Le confinement a commencé il y a une semaine exactement en France et dans le Nord-Pas-de-Calais. Une semaine que mes trois enfants sont cloitrés à Lille… avec leurs joies, leurs angoisses et beaucoup de questions.
Je m’appelle Ophélie, je suis journaliste et mère de trois enfants. Elsa, la grande, a dix ans. Ulysse est mon cadet de sept ans. La petite Fleur a quatre ans. Il y a une semaine, leur monde a changé.

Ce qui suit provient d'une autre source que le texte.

-- ==== Sys2Proof/Tests/Slice0.lean ====
section
/-! SUPPORT. The model's own tests: expected values from the spec's encodings, examples and test vectors (named at each
theorem; CT, DB, GR, CC, SP, RS are those of spec/95_test_vectors.md), and a witness for every statement with hypotheses. -/

namespace Sys2Proof.Tests

open Sys2Proof Sys2Proof.Machine

-- Helpers.

/-- `S0` of spec/95_test_vectors.md: reset, then the SPE's one LATCH step. -/
def s0 : State := { State.reset with txst := .idle, lcnt := 0, lt := [.latch] }

/-- A frame of digit `d` in flight at word `w`, bit `b`. -/
def shifting (d : Digit) (w : Cell) (b : Fin 24) : State :=
  { s0 with txst := .shift, txd := d, widx := w, bidx := b }

/-- A latch gap with `n` cycles to run. -/
def latching (n : Nat) : State := { s0 with txst := .latch, lcnt := n }

/-- The host presents `w`, and it is its turn. -/
def present (w : Word) (s : State) : State := { s with cmds := [w], turns := [.host] }

/-- Channel A with PEND and TS. -/
def withA (pend : Bool) (ts : Stamp) (s : State) : State := { s with chA := { s.chA with pend := pend, ts := ts } }

/-- A falling edge of channel A is about to be detected (R15). -/
def fallingA (s : State) : State := { s with chA := { s.chA with sync := 0b01, lvl := true } }

/-- An edge of channel `b` stamped `t`. -/
def edgeAt (b : Button) (t : Stamp) (s : State) : State := { s with now := t, turns := [.btn b] }

/-- A cycle without reset, both buttons released. -/
def quiet (t : Stamp) (v : Bool) : CycleIn := { rstN := true, btnNA := true, btnNB := true, nowMs := t, cmdValid := v }

/-- A cycle without reset, button A pressed, no command. -/
def pressed (t : Stamp) : CycleIn := { rstN := true, btnNA := false, btnNB := true, nowMs := t, cmdValid := false }

/-- A cycle with `rst_n = 0`. -/
def resetCycle : CycleIn := { rstN := false, btnNA := false, btnNB := true, nowMs := 0, cmdValid := false }

/-- The same state in an instance whose clock runs at 8 MHz, so that a bit period is 10 cycles. -/
def at8MHz (s : State) : State := { s with config := { s.config with fClkHz := 8000000 } }

/-- The next cycle is `io`. -/
def inCycle (io : CycleIn) (s : State) : State := { s with turns := [.cycle io] }

/-- A schedule of the HOST, an edge, an SPE step and a clock cycle. -/
def schedule : List Turn := [.host, .btn .A, .spe, .cycle (quiet 5 true)]

/-- A value of the state after one step. -/
def after {α : Type} (f : State → α) (s : State) : Option α :=
  match step s with
  | .next t => some (f t)
  | .fault _ => none
  | .refused _ => none

/-- The last response after one step. -/
def answer (s : State) : Option Rsp := (after (fun t => t.responses.getLast?) s).join

-- WellFormed: every check refuses an ill-formed term.

/-- R43(a): CT6, CT7. -/
theorem test_wf_opcode_refused : opcodeAssigned 0x60000000 = false ∧ legalWord 0xF0000000 = false := by decide
/-- R43(b): CT8 to CT13, CT16, CT17. -/
theorem test_wf_reserved_bits_refused :
    [0x00000001, 0x10000001, 0x20000002, 0x30000100, 0x40200000, 0x50000100, 0x0FFFFFFF, 0x5FFFFF03].map reservedBitsZero =
      List.replicate 8 false := by decide
/-- R39: the `match` words of the table are legal. -/
theorem test_wf_match_words_legal :
    [0x00000000, 0x10000000, 0x20000000, 0x30000000, 0x40000000, 0x50000000].map legalWord = List.replicate 6 true := by
  decide
/-- R45: operands just outside their ranges. -/
theorem test_wf_source_refused :
    [Source.ack (-1), .ack 2, .rdts (-1), .rdts 2, .encode 128 0 0, .encode 0 128 0, .encode 0 0 128, .encode (-1) 0 0,
      .render 256, .render (-129)].map Source.wellFormed = List.replicate 10 false := by decide
/-- R45: operands at the ends of their ranges. -/
theorem test_wf_source_accepted :
    [Source.nop, .rdstat, .ack 0, .ack 1, .rdts 0, .rdts 1, .encode 0 0 0, .encode 127 127 127, .render (-128),
      .render 255].map Source.wellFormed = List.replicate 10 true := by decide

"C'est pas la vraie guerre"
Pour eux, tout a commencé lundi dernier. Après une première journée sans école, Emmanuel Macron s’est adressé aux Français. Avec mon mari, nous n'avons pas voulu exclure les enfants de ce moment historique. C'est donc ensemble que nous avons écouté.
"Nous sommes en guerre !", a martelé le Président de la République. Six fois, il l’a répété. Six fois, j’ai tremblé. Elsa, Ulysse et Fleur, si vivants d’habitude, en sont restés figés. Alors que le monde médiatique s’agitait autour du mot "confinement" (pourquoi le Président ne l’a-t-il pas prononcé ?), je laissais mes enfants digérer la nouvelle.
Quelques jours plus tard, nous en reparlons avec Ulysse :
Ulysse : "C’était un discours très important. Il nous disait qu’on était en guerre… en guerre contre une maladie !"
Moi : "C’est quoi la guerre pour toi ?"
Ulysse : "Pour moi, la guerre, c’est d’envahir des pays, de tuer des personnes. On avait déjà fait une guerre contre l’Allemagne. Je ne pensais pas qu’on en ferait une autre ! Là, c’est contre un virus très dangereux"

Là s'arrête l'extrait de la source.